In support of its judgment, the court below cited and relied upon Graysonia Nashville Lumber Co. v. Goldman, 8 Cir., 260 F. 600, American Trust Co. v. Speers Sand & Clay Works, Inc., D.C. MD., 60 F.2d 994, and Brame v. Keystone Credit Corporation, 4 Cir., 76 F.2d 328. All three cases are distinguishable from the present. In the Graysonia and American Trust Company cases the interest allowed was not on a fund in the registry of the court but on the price of disputed lands whereof the unsuccessful contestants had had possession during the pendency of the appeals. While the Brame case is more nearly similar to the present, it, like the Graysonia and American Trust Company cases, neither mentions nor discusses the question whether a lower court may award interest in a suit on a supersedeas bond where the appellate court in disposing of the appeal for which the bond was given made no allowance on account of damages for delay either by way of interest or otherwise.Moreover, the Graysonia, American Trust Company and Brame cases considered a supersedeas bond as creating, of itself, the scope and extent of the liability thereunder without regard for the decree or judgment which such a bond has been given to secure. In view of the cases already discussed and considered, and particularly the Tarr and Gregory cases, we do not think that the court below was justified in relying for its authority upon the cases which it cites.

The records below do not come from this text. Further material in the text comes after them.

-- ==== Sys2Proof/Safety.lean ====
section
/-! DEFINITION. What counts as a safe run, and the words that the statements use: when an instruction issues, what a
destination holds, what an instruction leaves alone. -/

namespace Sys2Proof.Machine

open Sys2Proof Forms

/-- The canonical form of memory: addresses rise strictly and no byte is listed that an unlisted address reads as. -/
abbrev State.memoryWf (s : State) : Prop := Memory.wf s.mem = true

/-- `k` steps answer a next state, and every state on the way meets `P`. -/
def Safe (P : State → Prop) : Nat → State → Prop
  | 0, s => P s
  | k + 1, s => P s ∧ ∃ t, step s = .next t ∧ Safe P k t

/-! ### Issue -/

/-- Steps 2 to 4 of R29 find nothing against the instruction, and the issuing slot carries lanes. -/
def issuable (i : Instr) (s : State) : Bool :=
  s.mySlot.state != .empty && s.mySlot.mask != 0 && wellFormed i && (!needsPrivilege i || s.me.privileged)
    && !s.me.outOfRange i

/-- A lane is active: it is in the slot's mask and passes the guard (R22). -/
def State.activeLane (s : State) (gd : Guard) (l : Nat) : Bool := (s.me.active s.mySlot.mask gd).getLsbD l

/-- The other slot of the issuing group is EMPTY, so that nothing needs to be spilled (R42). -/
def State.aloneInGroup (s : State) : Bool := (s.me.slot (other s.cur.slot)).state == .empty

/-! ### Results -/

/-- The destination holds `x` in a lane, `w` register bits wide (Table 2-4, R19). -/
def Group.holds (g : Group) (d : Dst) (l w : Nat) (x : BitVec 128) : Prop :=
  match d with
  | .v n => g.vwide n.toNat l w = (x.setWidth w).setWidth 128
  | .vbl n b => g.vwide n.toNat l w = (x.setWidth w).setWidth 128 ∧ g.latch b.toNat l = x.setWidth 32
  | .bl b => g.latch b.toNat l = x.setWidth 32
  | .s n => g.sreg n.toNat = if w ≤ 32 then (x.setWidth 32).setWidth 64 else x.setWidth 64
  | .none _ => True

/-- Vector register `n` is one of the registers that the destination names. -/
def dstNames (d : Dst) (w n : Nat) : Prop := ∃ r ∈ dstRegs w d, r.1 ≤ n ∧ n < r.1 + r.2

/-- The latch and the scalar that a destination names. -/
def dstLatch : Dst → Option (BitVec 2)
  | .vbl _ b | .bl b => some b
  | _ => none

def dstScalar : Dst → Option (BitVec 6)
  | .s n => some n
  | _ => none

/-- Between two values of a group everything is the same but the slots: registers, latches, scalars, accumulators,
streams, flags, lane stacks and every control value. -/
def Group.sameRegs (g h : Group) : Prop := h = { g with slot0 := h.slot0, slot1 := h.slot1 }

/-- The frame of a register instruction inside its group: what the destination does not name, and the lanes outside
`act`, keep their values; the slots apart, nothing else of the group changes. -/
def Group.onlyDst (g h : Group) (d : Dst) (w : Nat) (act : Nat → Bool) : Prop :=
  h = { g with v := h.v, s := h.s, bl := h.bl, slot0 := h.slot0, slot1 := h.slot1 }
    ∧ (∀ n l, l < 32 → (dstNames d w n → act l = false) → h.vreg n l = g.vreg n l)
    ∧ (∀ n l, l < 32 → (dstLatch d = some n → act l = false) → h.latch n.toNat l = g.latch n.toNat l)
    ∧ (∀ n : BitVec 6, dstScalar d ≠ some n → h.sreg n.toNat = g.sreg n.toNat)

/-- Two states of the machine differ at most in the issuing group, in the counters of its core and in the watchdog
windows: all of memory, the caches, every other group, team, queue, token, register and link is the same. -/
def State.elsewhereSame (s t : State) : Prop :=
  t = { s with cores := t.cores, ctxs := t.ctxs }
    ∧ (∀ c, t.core c = { s.core c with groups := (t.core c).groups, counters := (t.core c).counters })
    ∧ (∀ c g, (c ≠ s.cur.core ∨ g ≠ s.cur.gslot) → t.group c g = s.group c g)
    ∧ (∀ a, t.ctx a = { s.ctx a with window := (t.ctx a).window })

/-- The issuing slot goes on at a PC with its lanes, READY; the group's other slot is as it was. -/
def State.wentOn (s t : State) (pc : Word) : Prop :=
  t.cur = s.cur ∧ t.mySlot.state = .ready ∧ t.mySlot.pc = pc ∧ t.mySlot.mask = s.mySlot.mask
    ∧ t.mySlot.rcv = s.mySlot.rcv ∧ t.me.slot (other s.cur.slot) = s.me.slot (other s.cur.slot)

/-- A register instruction completes: every active lane's destination holds its result, the slot goes on at the next
instruction, and nothing else changes. -/
def givesLanes (i : Instr) (gd : Guard) (d : Dst) (w : Nat) (f : Nat → BitVec 128) (s : State) : Prop :=
  ∃ t, exec i s = .next t ∧ s.wentOn t (s.nextPc i)
    ∧ (∀ l, l < 32 → s.activeLane gd l = true → t.me.holds d l w (f l))
    ∧ s.me.onlyDst t.me d w (s.activeLane gd) ∧ s.elsewhereSame t

/-- The same for an instruction whose destination is one bit of a vector register (R26). -/
def givesBit (i : Instr) (gd : Guard) (reg : BitVec 8) (bit : BitVec 5) (f : Nat → Bool) (s : State) : Prop :=
  ∃ t, exec i s = .next t ∧ s.wentOn t (s.nextPc i)
    ∧ (∀ l, l < 32 → s.activeLane gd l = true → (t.me.vreg reg.toNat l).getLsbD bit.toNat = f l)
    ∧ (∀ l k, l < 32 → k ≠ bit.toNat →
        (t.me.vreg reg.toNat l).getLsbD k = (s.me.vreg reg.toNat l).getLsbD k)
    ∧ s.me.onlyDst t.me (.v reg) 32 (s.activeLane gd) ∧ s.elsewhereSame t

/-- No active lane raises an exception that traps (R64). -/
def quietLanes (gd : Guard) (f : Nat → BitVec 128 × Exc) (s : State) : Prop :=
  ∀ l, l < 32 → s.activeLane gd l = true → (f l).2 &&& s.me.fpctl = 0

/-- The sticky flags after a floating-point instruction: each active lane's exceptions are added to its own (R64). -/
def flagsAdded (gd : Guard) (f : Nat → BitVec 128 × Exc) (s t : State) : Prop :=
  ∀ l, l < 32 → t.me.flags l = if s.activeLane gd l then s.me.flags l ||| (f l).2 else s.me.flags l

/-- A floating-point instruction completes: results, sticky flags, and nothing else (R64). -/
def givesFloat (i : Instr) (gd : Guard) (d : Dst) (w : Nat) (f : Nat → BitVec 128 × Exc) (s : State) : Prop :=
  ∃ t, exec i s = .next t ∧ s.wentOn t (s.nextPc i)
    ∧ (∀ l, l < 32 → s.activeLane gd l = true → t.me.holds d l w (f l).1)
    ∧ flagsAdded gd f s t
    ∧ s.me.onlyDst { t.me with fpflags := s.me.fpflags } d w (s.activeLane gd) ∧ s.elsewhereSame t

/-- A READY slot at a PC with a reconvergence address and lanes. -/
def slotIs (x : Slot) (pc rcv : Word) (m : Mask) : Prop := x.state = .ready ∧ x.pc = pc ∧ x.rcv = rcv ∧ x.mask = m

/-- The whole slot goes to an address and nothing else changes. -/
def goesTo (i : Instr) (pc : Word) (s : State) : Prop :=
  ∃ t, exec i s = .next t ∧ s.wentOn t pc ∧ s.me.sameRegs t.me ∧ s.elsewhereSame t

/-- The device writes a CALL or RET record for this transfer (TRCFG.FLOW, Table 8-5). -/
def State.flowTraced (s : State) : Bool := (s.ctx s.me.asid).dbg.trcfg.getLsbD 9

/-- An instruction that only advances the PC completes so. -/
def onlyAdvances (i : Instr) (s : State) : Prop :=
  ∃ t, exec i s = .next t ∧ s.wentOn t (s.nextPc i) ∧ s.me.sameRegs t.me ∧ s.elsewhereSame t

/-! ### Operands, as the rules name them -/

/-- A(l), B(l), C(l) of an arithmetic instruction: the low w bits of the source (R57). -/
def opBits {F : Type} (s : State) (o : Alu F) (l : Nat) (src : Src) : BitVec (valBits o.ty) :=
  (s.me.arg l o.ty o.x src).setWidth (valBits o.ty)

/-- The third source of form S. -/
def opThird {F : Type} (s : State) (o : Alu F) (l : Nat) : BitVec (valBits o.ty) :=
  match o.x with
  | .s c _ => opBits s o l c
  | _ => 0

/-- A result of w bits as the destination holds it (R57): extended with zeros for a `.u` type and with copies of bit
w - 1 for an `.s` type. -/
def widen (ty : Ty) (r : BitVec (valBits ty)) : BitVec 128 :=
  if isSigned ty then (r.signExtend (regBits ty)).setWidth 128 else r.setWidth 128

/-- The value of w bits under the TYPE (R57). -/
def valueOf (ty : Ty) (a : BitVec (valBits ty)) : Int := if isSigned ty then a.toInt else (a.toNat : Int)

end Sys2Proof.Machine
end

Rule 13 of this Circuit, of the Rules (1928) in force at the time of the matters herein involved, furnishes no authority for the District Court's allowance of interest after an affirmance (without mention of interest) of an award which did not exclude interest. Rule 13 (since superseded by Rule 15 of our Rules promulgated in 1940) prescribed the requirements and tenor of a supersedeas bond and specified interest pending an appeal merely as among the items to be considered by a court in fixing the amount of indemnity to be required. However, the item still had to be allowed before it was recoverable and the allowance thereof under the rule of this court pertaining to allowance of interest on affirmed judgments or decrees (formerly Rule 28, now Rule 36) is a matter for this court and may not be imposed by the lower court except as authorized by this court's mandates. A similar rule of the Supreme Court (Rule 30) and a like rule formerly in force in all circuits (Rule 30, 150 F. XXXV) have been so construed. See Green v. Chicago, S. & C.R. Co., supra, 49 F. at page 909; Hagerman v. Moran, 9 Cir., 75 F. 97, 101; Consolidated Rubber Tire Co. v. Diamond Rubber Co. of New York, D.C.S.D.N.Y., 232 F. 508, 509.

The judgment of the District Court is reversed, with costs.